Records for this exercise >>
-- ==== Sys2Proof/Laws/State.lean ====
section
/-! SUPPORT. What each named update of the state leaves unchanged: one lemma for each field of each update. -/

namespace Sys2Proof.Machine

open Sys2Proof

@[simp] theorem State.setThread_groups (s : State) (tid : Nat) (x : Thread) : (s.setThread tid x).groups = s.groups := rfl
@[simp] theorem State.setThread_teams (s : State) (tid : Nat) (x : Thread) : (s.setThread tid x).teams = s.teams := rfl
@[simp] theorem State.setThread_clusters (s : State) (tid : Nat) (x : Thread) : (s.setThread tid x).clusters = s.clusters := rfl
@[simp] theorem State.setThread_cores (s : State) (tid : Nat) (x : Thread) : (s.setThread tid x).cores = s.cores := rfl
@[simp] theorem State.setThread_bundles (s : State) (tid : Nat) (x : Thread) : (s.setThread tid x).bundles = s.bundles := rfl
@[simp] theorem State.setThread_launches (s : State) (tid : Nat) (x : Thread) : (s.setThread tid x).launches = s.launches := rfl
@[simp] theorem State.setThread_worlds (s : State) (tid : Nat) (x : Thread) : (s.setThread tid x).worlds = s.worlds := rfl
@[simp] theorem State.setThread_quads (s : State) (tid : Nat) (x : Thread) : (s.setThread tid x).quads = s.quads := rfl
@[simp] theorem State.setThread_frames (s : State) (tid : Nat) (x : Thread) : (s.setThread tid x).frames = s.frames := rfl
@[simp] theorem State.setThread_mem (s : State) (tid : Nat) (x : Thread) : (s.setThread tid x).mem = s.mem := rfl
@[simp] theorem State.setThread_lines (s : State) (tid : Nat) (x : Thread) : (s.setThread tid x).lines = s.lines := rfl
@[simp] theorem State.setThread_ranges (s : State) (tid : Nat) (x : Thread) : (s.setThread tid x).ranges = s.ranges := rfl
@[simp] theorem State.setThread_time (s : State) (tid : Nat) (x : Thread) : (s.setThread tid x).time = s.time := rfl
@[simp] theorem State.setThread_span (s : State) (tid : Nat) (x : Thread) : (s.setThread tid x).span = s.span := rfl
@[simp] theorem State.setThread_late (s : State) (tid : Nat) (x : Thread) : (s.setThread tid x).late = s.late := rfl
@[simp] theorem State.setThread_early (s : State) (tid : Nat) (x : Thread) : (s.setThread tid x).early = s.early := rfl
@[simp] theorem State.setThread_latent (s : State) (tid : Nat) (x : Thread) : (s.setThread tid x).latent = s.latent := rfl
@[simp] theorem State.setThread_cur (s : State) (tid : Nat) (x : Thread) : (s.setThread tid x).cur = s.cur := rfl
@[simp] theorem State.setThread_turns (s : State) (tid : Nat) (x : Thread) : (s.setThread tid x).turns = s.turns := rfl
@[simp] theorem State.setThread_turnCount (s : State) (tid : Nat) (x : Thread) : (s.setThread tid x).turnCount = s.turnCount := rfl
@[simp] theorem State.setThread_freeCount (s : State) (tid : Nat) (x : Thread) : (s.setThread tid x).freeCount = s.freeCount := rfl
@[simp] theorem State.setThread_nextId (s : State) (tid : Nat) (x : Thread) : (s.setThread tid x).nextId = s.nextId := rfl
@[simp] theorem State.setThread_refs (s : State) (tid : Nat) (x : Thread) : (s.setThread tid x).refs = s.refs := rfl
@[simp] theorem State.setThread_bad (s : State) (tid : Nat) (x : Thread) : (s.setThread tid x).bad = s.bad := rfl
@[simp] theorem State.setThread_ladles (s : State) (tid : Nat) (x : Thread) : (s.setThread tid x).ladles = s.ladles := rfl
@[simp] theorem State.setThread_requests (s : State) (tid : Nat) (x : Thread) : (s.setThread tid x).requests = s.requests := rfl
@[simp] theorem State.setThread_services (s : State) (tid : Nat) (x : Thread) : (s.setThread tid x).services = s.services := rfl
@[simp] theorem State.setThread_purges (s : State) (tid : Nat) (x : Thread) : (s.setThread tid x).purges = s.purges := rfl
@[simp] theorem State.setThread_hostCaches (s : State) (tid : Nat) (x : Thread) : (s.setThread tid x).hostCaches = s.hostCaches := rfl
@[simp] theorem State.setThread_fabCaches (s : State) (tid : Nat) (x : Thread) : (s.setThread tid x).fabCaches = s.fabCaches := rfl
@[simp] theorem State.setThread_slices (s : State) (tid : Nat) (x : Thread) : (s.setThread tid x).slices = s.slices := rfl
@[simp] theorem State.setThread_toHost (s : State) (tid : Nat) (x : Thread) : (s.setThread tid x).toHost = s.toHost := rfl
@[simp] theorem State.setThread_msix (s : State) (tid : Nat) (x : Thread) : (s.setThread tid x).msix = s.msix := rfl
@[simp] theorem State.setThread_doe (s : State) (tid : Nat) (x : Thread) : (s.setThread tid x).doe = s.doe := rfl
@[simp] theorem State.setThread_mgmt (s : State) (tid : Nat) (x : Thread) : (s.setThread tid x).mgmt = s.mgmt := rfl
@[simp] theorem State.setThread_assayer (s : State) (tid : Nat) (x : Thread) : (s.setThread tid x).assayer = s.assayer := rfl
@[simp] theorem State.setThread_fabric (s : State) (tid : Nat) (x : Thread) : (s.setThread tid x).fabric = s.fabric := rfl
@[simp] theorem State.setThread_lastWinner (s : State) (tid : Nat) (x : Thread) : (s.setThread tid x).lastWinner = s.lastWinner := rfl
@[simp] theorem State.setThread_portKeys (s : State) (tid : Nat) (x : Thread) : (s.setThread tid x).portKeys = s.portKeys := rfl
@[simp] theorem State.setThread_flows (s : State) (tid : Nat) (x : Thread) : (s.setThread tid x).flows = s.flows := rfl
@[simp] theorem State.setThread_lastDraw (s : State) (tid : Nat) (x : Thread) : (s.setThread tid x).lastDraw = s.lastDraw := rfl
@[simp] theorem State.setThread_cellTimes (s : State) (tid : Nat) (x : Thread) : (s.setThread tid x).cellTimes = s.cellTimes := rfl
--
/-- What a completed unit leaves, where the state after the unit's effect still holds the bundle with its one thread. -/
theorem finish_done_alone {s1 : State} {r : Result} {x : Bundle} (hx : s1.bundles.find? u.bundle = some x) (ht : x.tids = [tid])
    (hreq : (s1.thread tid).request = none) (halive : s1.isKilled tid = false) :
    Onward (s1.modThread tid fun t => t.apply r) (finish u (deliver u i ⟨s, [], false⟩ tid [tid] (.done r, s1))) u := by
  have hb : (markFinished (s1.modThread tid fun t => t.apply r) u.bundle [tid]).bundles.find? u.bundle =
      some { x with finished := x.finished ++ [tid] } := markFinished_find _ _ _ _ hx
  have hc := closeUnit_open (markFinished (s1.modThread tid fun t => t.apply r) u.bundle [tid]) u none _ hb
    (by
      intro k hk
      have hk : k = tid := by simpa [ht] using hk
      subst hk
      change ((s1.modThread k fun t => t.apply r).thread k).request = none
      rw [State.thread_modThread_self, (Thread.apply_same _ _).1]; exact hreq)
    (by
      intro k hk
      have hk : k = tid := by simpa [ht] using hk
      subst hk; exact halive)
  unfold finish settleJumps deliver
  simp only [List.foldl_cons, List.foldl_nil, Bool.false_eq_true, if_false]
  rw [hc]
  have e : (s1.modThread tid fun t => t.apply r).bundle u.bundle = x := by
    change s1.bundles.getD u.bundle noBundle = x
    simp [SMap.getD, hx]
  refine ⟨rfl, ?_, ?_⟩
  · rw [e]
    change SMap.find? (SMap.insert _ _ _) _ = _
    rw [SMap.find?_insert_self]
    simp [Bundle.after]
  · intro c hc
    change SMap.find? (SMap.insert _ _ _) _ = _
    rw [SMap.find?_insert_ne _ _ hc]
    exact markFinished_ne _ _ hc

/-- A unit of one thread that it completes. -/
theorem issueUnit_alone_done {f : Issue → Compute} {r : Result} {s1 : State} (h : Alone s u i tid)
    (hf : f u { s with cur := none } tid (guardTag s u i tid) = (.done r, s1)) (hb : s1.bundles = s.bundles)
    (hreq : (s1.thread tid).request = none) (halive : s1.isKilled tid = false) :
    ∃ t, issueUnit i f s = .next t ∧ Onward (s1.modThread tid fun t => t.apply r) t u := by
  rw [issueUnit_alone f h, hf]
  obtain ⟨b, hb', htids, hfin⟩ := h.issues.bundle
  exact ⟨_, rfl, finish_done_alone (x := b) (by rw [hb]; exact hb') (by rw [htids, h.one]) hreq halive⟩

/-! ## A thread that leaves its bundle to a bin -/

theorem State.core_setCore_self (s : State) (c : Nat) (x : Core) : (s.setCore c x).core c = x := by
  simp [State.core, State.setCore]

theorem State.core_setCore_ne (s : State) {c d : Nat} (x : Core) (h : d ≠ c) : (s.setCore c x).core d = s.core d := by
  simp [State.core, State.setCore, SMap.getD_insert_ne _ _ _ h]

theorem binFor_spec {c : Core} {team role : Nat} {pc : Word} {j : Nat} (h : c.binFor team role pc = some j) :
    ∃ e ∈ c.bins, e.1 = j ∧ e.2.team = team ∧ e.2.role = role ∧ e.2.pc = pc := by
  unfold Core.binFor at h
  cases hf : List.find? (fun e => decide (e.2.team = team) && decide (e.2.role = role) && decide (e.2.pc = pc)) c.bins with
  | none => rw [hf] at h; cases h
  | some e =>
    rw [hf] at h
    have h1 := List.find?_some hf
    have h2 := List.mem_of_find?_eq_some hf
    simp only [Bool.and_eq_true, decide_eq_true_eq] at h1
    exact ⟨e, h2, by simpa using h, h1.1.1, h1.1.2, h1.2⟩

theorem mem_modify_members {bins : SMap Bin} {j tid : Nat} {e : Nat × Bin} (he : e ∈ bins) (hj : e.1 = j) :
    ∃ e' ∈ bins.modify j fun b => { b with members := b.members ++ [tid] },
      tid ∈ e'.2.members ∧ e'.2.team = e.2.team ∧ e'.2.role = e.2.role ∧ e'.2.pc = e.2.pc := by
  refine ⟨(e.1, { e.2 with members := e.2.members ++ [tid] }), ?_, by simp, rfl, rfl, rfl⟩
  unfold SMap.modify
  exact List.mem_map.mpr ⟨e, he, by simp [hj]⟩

What to do >>
Go through the listing above and copy each line where the string "that" appears.

Written solution >>
/-- A unit of one thread that it completes. -/
/-! ## A thread that leaves its bundle to a bin -/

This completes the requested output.